Extracted records START

-- ==== Sys2Proof/Tests/Slice0.lean ====
section
/-! SUPPORT. The model's own tests: words and examples written out from the spec, the refusals of `WellFormed`, and for
every statement with hypotheses a state and operands that meet them together (`witness_…`). -/

namespace Sys2Proof.Tests

open Sys2Proof.Machine

/-! ### Small states -/

/-- 64 KiB of ordinary memory from address 0, then one kilobyte that may only be read, then a device. -/
def board : List Region :=
  [{ base := 0, size := 0x10000, readable := true, writable := true, kind := .ordinary },
   { base := 0x10000, size := 0x400, readable := true, writable := false, kind := .ordinary },
   { base := 0x20000, size := 0x400, readable := true, writable := true, kind := .device }]

/-- The bytes `bs` from address `a` on, in an empty memory. -/
def bytesAt (a : Nat) (bs : List Byte) : Memory := (bs.foldl (fun e b => (writeByte e.1 e.2 b, e.2 + 1)) ([], a)).1

/-- A machine with the board's map. -/
def machine (base count : BitVec 64) (sp : Addr) (mem : Memory) : State :=
  { State.reset with map := board, base := base, count := count, sp := Oct.ofFn fun _ => sp, mem := mem }

def isNext : Host.Outcome State Fault Refusal → Bool
  | .next _ => true
  | .fault _ => false
  | .refused _ => false

/-- `f` of the next state, or a default. -/
def after {α : Type} (o : Host.Outcome State Fault Refusal) (f : State → α) (d : α) : α :=
  match o with
  | .next t => f t
  | .fault _ => d
  | .refused _ => d

theorem next_of_isNext {o : Host.Outcome State Fault Refusal} (h : isNext o = true) : ∃ t, o = .next t := by
  cases o with
  | next t => exact ⟨t, rfl⟩
  | fault f => cases h
  | refused r => cases h

/-! ### Command words, written from 30_encoding.md R71 and R72 -/

theorem test_word_normalize : decode 0b00000000000000000000000000000001 = .ok .normalize := by decide
theorem test_word_transpose : decode 0b00000000000000000000000000000010 = .ok .transpose := by decide
theorem test_word_compress : decode 0b00000000000000000000000000000011 = .ok .compress := by decide
theorem test_table_words : decodeTableWord 32 1 = some .normalize ∧ decodeTableWord 32 2 = some .transpose ∧
    decodeTableWord 32 3 = some .compress ∧ decodeTableWord 32 0 = none := by decide
theorem test_word_zero_is_illegal : decode 0x00000000 = .error (.unknownOpcode 0) := by decide
theorem test_word_four_is_illegal : decode 0x00000004 = .error (.unknownOpcode 4) := by decide
theorem test_reserved_bit_is_illegal : decode 0x00000103 = .error (.reservedBits 1) := by decide
theorem test_top_bit_is_illegal : decode 0x80000001 = .error (.reservedBits 0x800000) := by decide

/-! ### Ill-formed transactions (R31, R78, 93_implementation_defined.md entry U9) -/

theorem test_wrong_width_refused : (Transaction.regRead 0x18 32).wellFormed = false := by decide
theorem test_wrong_offset_refused : (Transaction.regRead 0x1C 64).wellFormed = false := by decide
theorem test_beyond_register_file_refused : (Transaction.regWrite 0x80 64 0).wellFormed = false := by decide
theorem test_wide_value_refused : (Transaction.regWrite 0x00 32 0x100000000).wellFormed = false := by decide
theorem test_legal_transactions : (Transaction.regWrite 0x00 32 0xFFFFFFFF).wellFormed = true ∧
    (Transaction.regRead 0x78 64).wellFormed = true ∧ (Transaction.regRead 0x0C 32).wellFormed = true ∧
    (Transaction.regWrite 0x38 64 0).wellFormed = true := by decide

/-! ### The worked examples of 40_datapath_primitives.md -/

theorem test_add_wraps : (0xDEADBEEF : Word) + 0x21524111 = 0 := by decide
theorem test_rotr : rotr 0x80000001 1 = 0xC0000000 ∧ rotr 0x12345678 8 = 0x78123456 := by decide
theorem test_shr : shr 0x80000001 3 = 0x10000000 ∧ shr 0xFFFFFFFF 10 = 0x003FFFFF := by decide
theorem test_ch : ch 0x510E527F 0x9B05688C 0x1F83D9AB = 0x1F85C98C := by decide
theorem test_maj : maj 0x6A09E667 0xBB67AE85 0x3C6EF372 = 0x3A6FE667 := by decide
theorem test_big_sigma : bigSigma0 0x6A09E667 = 0xCE20B47E ∧ bigSigma1 0x510E527F = 0x3587272B := by decide
theorem test_small_sigma : smallSigma0 0x12345678 = 0xE7FCE6EE ∧ smallSigma1 0x12345678 = 0xA1F78649 := by decide
theorem test_bswap32 : bswap32 0x12345678 = 0x78563412 := by decide
theorem test_shuffle : (List.range 32).map (vecByte (shuf (vecOfBytes fun p => BitVec.ofNat 8 p) bsMask)) =
    [3, 2, 1, 0, 7, 6, 5, 4, 11, 10, 9, 8, 15, 14, 13, 12, 19, 18, 17, 16, 23, 22, 21, 20, 27, 26, 25, 24, 31, 30, 29,
      28] := by decide +kernel

/-- The matrix of vector T1, `M[r][l] = 0x10 r + l`. -/
def t1Matrix : Mat := Oct.ofFn fun r => Oct.ofFn fun l => BitVec.ofNat 32 (0x10 * r.val + l.val)

/-- R106: `u[m]` holds column `m` of the upper four rows, then column `m + 4` of them. -/
theorem test_network_stage2 : (networkU (networkT t1Matrix)).x1 =
    ⟨0x01, 0x11, 0x21, 0x31, 0x05, 0x15, 0x25, 0x35⟩ := by decide +kernel

/-- R149's worked example: round 0 of the message "abc". -/
theorem test_round_zero : scalarRound 0x428A2F98 0x61626380 ⟨0x6a09e667, 0xbb67ae85, 0x3c6ef372, 0xa54ff53a, 0x510e527f,
    0x9b05688c, 0x1f83d9ab, 0x5be0cd19⟩ = ⟨0x5D6AEBCD, 0x6A09E667, 0xBB67AE85, 0x3C6EF372, 0xFA2A4622, 0x510E527F,
      0x9B05688C, 0x1F83D9AB⟩ := by decide +kernel

/-! ### The three commands -/

/-- N1 (95_test_vectors.md): the bytes `00 01 .. 3F`, `COUNT = 16`. -/
def n1State : State := machine 0 16 0 (bytesAt 0 ((List.range 64).map (BitVec.ofNat 8)))

theorem test_normalize_n1 : after (exec .normalize n1State) (fun t => (t.status,
    [0, 1, 2, 3, 60, 61, 62, 63].map (readByte t.mem))) (0, []) = (0x00000001, [3, 2, 1, 0, 63, 62, 61, 60]) := by
  decide +kernel

/-- P5, lines 1 to 5: a bad length is reported before a misaligned address. -/
theorem test_normalize_bad_length : after (exec .normalize (machine 0x404 12 0 [])) (fun t => (t.status, t.errinfo))
    (0, 0) = (0x00000022, 0xC) := by decide +kernel

/-- T1: row 1 of the result, at `BASE = 0x100`. -/
theorem test_transpose_t1 : after (exec .transpose (machine 0x100 0 0 (writeMat [] 0x100 t1Matrix)))
    (fun t => (readVec t.mem 0x120).toList) [] = [0x01, 0x11, 0x21, 0x31, 0x41, 0x51, 0x61, 0x71] := by decide +kernel

/-- 42_transpose.md, corner cases: `BASE = 0xFFFFFFFFFFFFFF20` runs past the top. -/
theorem test_transpose_range : after (exec .transpose (machine 0xFFFFFFFFFFFFFF20 0 0 []))
    (fun t => (t.status, t.errinfo)) (0, 0) = (0x00000042, 0xFFFFFFFFFFFFFF20) := by decide +kernel

/-- E1: the initial chaining value in every lane, all streams the padded empty message. -/
def e1State : State :=
  machine 0x1000 1 0x2000 (writeByte (writeMat [] 0x1000 ⟨bcast 0x6a09e667, bcast 0xbb67ae85, bcast 0x3c6ef372,
    bcast 0xa54ff53a, bcast 0x510e527f, bcast 0x9b05688c, bcast 0x1f83d9ab, bcast 0x5be0cd19⟩) 0x2000 0x80)

/-- The first word of the digest of the empty message (E1). -/
theorem test_compress_e1 : after (exec .compress e1State) (fun t => readWord t.mem 0x1000) 0 = 0xe3b0c442 := by
  decide +kernel

/-- The whole digest (E1), of the scalar function that a lane is measured against. -/
theorem test_scalar_digest : compressionFunction ⟨0x6a09e667, 0xbb67ae85, 0x3c6ef372, 0xa54ff53a, 0x510e527f, 0x9b05688c,
    0x1f83d9ab, 0x5be0cd19⟩ (fun j => if j = 0 then 0x80 else 0) = ⟨0xe3b0c442, 0x98fc1c14, 0x9afbf4c8, 0x996fb924,
      0x27ae41e4, 0x649b934c, 0xa495991b, 0x7852b855⟩ := by decide +kernel
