-- ==== Sys2Proof/Machine/FramebufferAccess.lean ====
section
/-! DEFINITION. PLOT and READ_PIXEL (40_framebuffer_access.md R80, R81). -/

namespace Sys2Proof.Machine

/-- PLOT (R80): after the checks, `FB[x, y] <- c` and the response `(0, 0)`. -/
def execPlot (x y c : Nat) (s : State) : Result :=
  serve (fun _ => checkPointColor x y c)
    (fun t => .next (respond .none 0#16 (setFb (fbPut x y (BitVec.ofNat 8 c) t.fb) t))) s

/-- READ_PIXEL (R81): after the checks, the response `(0, FB[x, y])`. -/
def execReadPixel (x y : Nat) (s : State) : Result :=
  serve (fun _ => checkPoint x y)
    (fun t => .next (respond .none ((fbRead x y t).setWidth 16) t)) s

end Sys2Proof.Machine
end

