-- ==== Sys2Proof/Machine/StatusCommand.lean ====
section
/-! DEFINITION. READ_STATUS (43_status.md R130). -/

namespace Sys2Proof.Machine

/-- READ_STATUS (R130): the response `(0, STATUS)`, whether or not the block is halted; nothing else changes. -/
def execReadStatus (s : State) : Result := .next (respond .none (statusWord s.status) s)

end Sys2Proof.Machine
end

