-- ==== Sys2Proof/Safety.lean ====
section
/-! DEFINITION. What every state between two steps satisfies, and what counts as a safe run, in the terms the claims use
(10_state.md R20 to R26; 70_reset_and_hazards.md R178). -/

namespace Sys2Proof.Machine

/-- FB is in canonical form, and every cell holds 0..15 (R20, R21). -/
abbrev fbOk (m : Memory) : Prop := Memory.wf .fb m ∧ ∀ c ∈ m, c.2.toNat ≤ Config.indexMax

/-- Every byte of the memory has a value (R23 after a CONVERT). -/
abbrev rgbFull (m : Memory) : Prop := ∀ i, i < Config.nrgb → (memRead .rgb i m).isSome = true

/-- RGB is in canonical form; it is full when RGB_VALID is 1 and has no value at all when it is 0 (R23, R26). -/
abbrev rgbOk (valid : Bool) (m : Memory) : Prop :=
  Memory.wf .rgb m ∧ (valid = true → rgbFull m) ∧ (valid = false → m = [])

/-- FIRST_CAUSE is never 8, and is 0 exactly when HALTED is 0 (R26). -/
abbrev statusOk (st : Status) : Prop :=
  st.firstCause ≠ .halted ∧ (st.firstCause = .none ↔ st.halted = false)

/-- Every recorded upload took all of RGB's bytes (R157). -/
abbrev uploadsOk (us : List Memory) : Prop := ∀ u ∈ us, Memory.wf .rgb u ∧ rgbFull u

/-- The invariant of the machine. -/
abbrev State.Inv (s : State) : Prop :=
  fbOk s.fb ∧ rgbOk s.status.rgbValid s.rgb ∧ statusOk s.status ∧ uploadsOk s.uploads

/-- The host keeps its duty at its next move: it uploads only when a CONVERT has completed since reset (R159). -/
abbrev hostDuty (s : State) : Prop := s.inputs.head? = some .upload → s.status.rgbValid = true

/-- Two states agree on the block's own state: FB, RGB and STATUS. -/
abbrev sameBlock (s t : State) : Prop := t.fb = s.fb ∧ t.rgb = s.rgb ∧ t.status = s.status

/-- A run that contains no fault so far: the premise R178 gives claims about a run. -/
abbrev faultFree (s : State) : Prop := s.status.halted = false

/-- `n` steps, one after the other, up to the first stop (R178). -/
def runSteps : Nat → State → Result
  | 0, s => .next s
  | n + 1, s =>
      match step s with
      | .next t => runSteps n t
      | .fault r => .fault r
      | .refused r => .refused r

/-- The host's move writes no cell of FB: it is no reset, and no word of PLOT or DRAW_LINE (R22). -/
abbrev leavesFb (h : HostInput) : Prop :=
  h ≠ .reset ∧ ∀ w, h = .command w →
    (∀ x y c, decodeWord w ≠ .ok (.plot x y c)) ∧ ∀ x0 y0 x1 y1 c, decodeWord w ≠ .ok (.drawLine x0 y0 x1 y1 c)

/-- The host's move writes not the cell of FB at offset `a`: it is no word of a PLOT of that cell, and no word of a DRAW_LINE
with a pixel there (R22). -/
abbrev leavesCell (a : Nat) (h : HostInput) : Prop :=
  ∀ w, h = .command w →
    (∀ x y c, decodeWord w = .ok (.plot x y c) → fbOff x y ≠ a) ∧
    ∀ x0 y0 x1 y1 c, decodeWord w = .ok (.drawLine x0 y0 x1 y1 c) →
      ∀ p ∈ linePixels x0 y0 x1 y1, fbOff p.1.toNat p.2.toNat ≠ a

end Sys2Proof.Machine
end

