-- ==== Sys2Proof/Tests/Slice0.lean ====
section
/-! SUPPORT. The model's own tests, expected results from 30_encoding.md R73 and 95_test_vectors.md (vector names V-…), the
ill-formed terms `Instr.wf` refuses, and for each obligation with hypotheses a state and operands that meet them. -/

namespace Sys2Proof.Tests

open Sys2Proof.Machine

/-! ## Helper states -/

/-- The state after one word issued in `s`; `s` itself where the machine stops. -/
def after (w : Nat) (s : State) : State :=
  match step (s.withFetchWord 64 w) with
  | .next t => t
  | _ => s

/-- Cell (5, 7) holds 12, everything else as after reset (V-P1 without its response). -/
def plotted : State := { State.reset with fb := [(2245, 12#8)] }

/-- The first cell holds 7. -/
def dot : State := { State.reset with fb := [(0, 7#8)] }

/-- The last cell holds 15. -/
def corner : State := { State.reset with fb := [(63999, 15#8)] }

/-- Halted by a bad x, no CONVERT yet (V-P4 without its response). -/
def halted : State := { plotted with status := ⟨true, false, .cvX⟩ }

/-- A CONVERT has completed. -/
def converted : State := { plotted with rgb := conv plotted.fb, status := ⟨false, true, .none⟩ }

/-- A CONVERT has completed, and a later command halted the block. -/
def haltedConverted : State := { converted with status := ⟨true, true, .rgbRange⟩ }

/-- A cell above 15, which no run reaches: CONVERT's CV_INDEX. -/
def overfull : State := { State.reset with fb := [(63999, 16#8)] }

/-! ## Decoding: words of 95_test_vectors.md -/

theorem test_decode_plot : decodeWord 0x000003C00018F3F1#64 = .ok (.plot 319 199 15) := by decide
theorem test_decode_plot_maxima : decodeWord 0x00003FC0001FFFF1#64 = .ok (.plot 511 255 255) := by decide
theorem test_decode_read_pixel : decodeWord 0x000000000018F3F2#64 = .ok (.readPixel 319 199) := by decide
theorem test_decode_draw_line : decodeWord 0x000001C140406073#64 = .ok (.drawLine 7 3 2 5 7) := by decide
theorem test_decode_draw_line_full : decodeWord 0x000003F1E7E00003#64 = .ok (.drawLine 0 0 319 199 15) := by decide
theorem test_decode_convert : decodeWord 0x0000000000000004#64 = .ok .convert := by decide
theorem test_decode_read_rgb : decodeWord 0x0000000000177105#64 = .ok (.readRgb 96016) := by decide
theorem test_decode_read_rgb_max : decodeWord 0x00000000003FFFF5#64 = .ok (.readRgb 262143) := by decide
theorem test_decode_read_status : decodeWord 0x0000000000000006#64 = .ok .readStatus := by decide

/-- V-I1 to V-I3: no row has these opcodes. -/
theorem test_illegal_opcodes :
    decodeWord 0x0#64 = .error .illegalOpcode ∧ decodeWord 0x7#64 = .error .illegalOpcode ∧
      decodeWord 0xF#64 = .error .illegalOpcode ∧ decodeWord 0xFFFFFFFFFFFFFFFF#64 = .error .illegalOpcode := by decide

/-- V-P8, V-P9, V-R3, V-L25, V-C2, V-G4, V-S4: one must-be-zero bit set in each format. -/
theorem test_must_be_zero_bits :
    decodeWord 0x0000004000202011#64 = .error .mustBeZero ∧ decodeWord 0x8000004000002011#64 = .error .mustBeZero ∧
      decodeWord 0x0000004000000002#64 = .error .mustBeZero ∧ decodeWord 0x0000404140A00003#64 = .error .mustBeZero ∧
      decodeWord 0x14#64 = .error .mustBeZero ∧ decodeWord 0x0000000000400005#64 = .error .mustBeZero ∧
      decodeWord 0x16#64 = .error .mustBeZero := by decide

/-- R45: PLOT 5, 7, 12 (R73) as bytes, bits 7:0 first; seven bytes are no word. -/
theorem test_decode_bytes :
    decodeBytes [0x51#8, 0xE0#8, 0x00#8, 0x00#8, 0x00#8, 0x03#8, 0x00#8, 0x00#8, 0xAB#8] =
        .ok (.plot 5 7 12, [0xAB#8]) ∧
      decodeBytes [0x06#8, 0x00#8, 0x00#8, 0x00#8, 0x00#8, 0x00#8, 0x00#8] = .error .truncated := by decide

theorem test_table_word : decodeTableWord 64 0x0000029927EC8003 = some (.drawLine 0 100 319 100 10) := by decide

/-- R71: comment, hexadecimal, blanks. -/
theorem test_assemble : assembleLine "PLOT 0x5, 7, 12 ; corner" = some [0x000003000000E051#64] := by decide +kernel

/-- R72: HLINE and READ_RGB_PIXEL (offsets of V-G8's pixel, L1.1 steps 4 to 6). -/
theorem test_assemble_pseudo :
    assembleLine "HLINE 100, 0, 319, 10" = some [0x0000029927EC8003#64] ∧
      assembleLine "READ_RGB_PIXEL 5, 100" =
        some [0x00000000001770F5#64, 0x0000000000177105#64, 0x0000000000177115#64] := by decide +kernel
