-- ==== Sys2Proof/Tests/Slice0.lean ====
section
/-! SUPPORT. The model's own tests. Words and results are those of spec/95_test_vectors.md, which each
test names by its ids; the words of `test_decode_…` are written out from R100, R106 and R112. The
theorems `witness_…` show, for each statement with hypotheses, states and operands that meet them. -/

namespace Sys2Proof.Tests

open Sys2Proof.Machine

/-! Decoding (30_encoding.md; V-ENC-1 to V-ENC-22). -/

theorem test_decode_receiver_words :
    decode (.command 0x0000000000000010#64) = .instr .rxStart ∧
    decode (.command 0x0000000000000011#64) = .instr .rxStop ∧
    decode (.command 0x0000000700000012#64) = .instr (.rxStartPeriodic 7#32) ∧
    decode (.command 0x0000000000000013#64) = .instr .rxStopPeriodic ∧
    decode (.command 0x0000000000000014#64) = .instr .rxUpdate ∧
    decode (.command 0x0000000000000015#64) = .instr .rxIsReceiving ∧
    decode (.command 0x0000000000000016#64) = .instr .rxIsDetected ∧
    decode (.command 0x0000000000000017#64) = .instr .rxGetCode ∧
    decode (.command 0x0000000000000018#64) = .instr .rxGetProtocol ∧
    decode (.command 0x0000000000000019#64) = .instr .rxGetRawLen ∧
    decode (.command 0xFFFFFFFF0000001A#64) = .instr (.rxGetRaw 0xFFFFFFFF#32) ∧
    decode (.command 0x000000050000001B#64) = .instr (.rxSetCallback 5#32) ∧
    decode (.command 0x000000320000001C#64) = .instr (.rxSetTimeout 50#32) ∧
    decode (.command 0x00004E200000001D#64) = .instr (.rxSetMinPw 20000#32) ∧
    decode (.command 0x00004E200000001E#64) = .instr (.rxSetMaxPw 20000#32) := by decide

theorem test_decode_transmitter_words :
    decode (.command 0x00FF00FF00000020#64) = .instr (.txNec 0x00FF00FF#32) ∧
    decode (.command 0x0000FFFF00000021#64) = .instr (.txRc5 0xFFFF#16) ∧
    decode (.command 0x000000A500000022#64) = .instr (.txSony 0x0A5#16) ∧
    decode (.command 0x0003001000000023#64) = .instr (.txRaw 0x10#16 3#16) ∧
    decode (.command 0x0000000000000024#64) = .instr .txUpdate ∧
    decode (.command 0x0000000000000025#64) = .instr .txIsTransmitting ∧
    decode (.command 0x0000000000000026#64) = .instr .txIsComplete ∧
    decode (.command 0x0000000900000027#64) = .instr (.txSetCallback 9#32) ∧
    decode (.command 0x0000C35000000028#64) = .instr (.txSetCarrier 50000#32) ∧
    decode (.command 0x000000FF00000029#64) = .instr (.txSetPower 255#8) ∧
    decode (.command 0x000000010000002A#64) = .instr (.txSetRepeat 1#8) := by decide

theorem test_decode_strobes :
    decode (.edgePort 1#1) = .instr .edge ∧ decode (.lifecycle 1#1) = .instr .teardown ∧
    decode (.edgePort 0#1) = .illegal .strobeLow ∧
    decode (.lifecycle 0#1) = .illegal .strobeLow := by decide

Extracted records END

**Task requirements**
Across all the records above, count the lines that contain "Bool" and reply with only the number.

**Response to the task**
2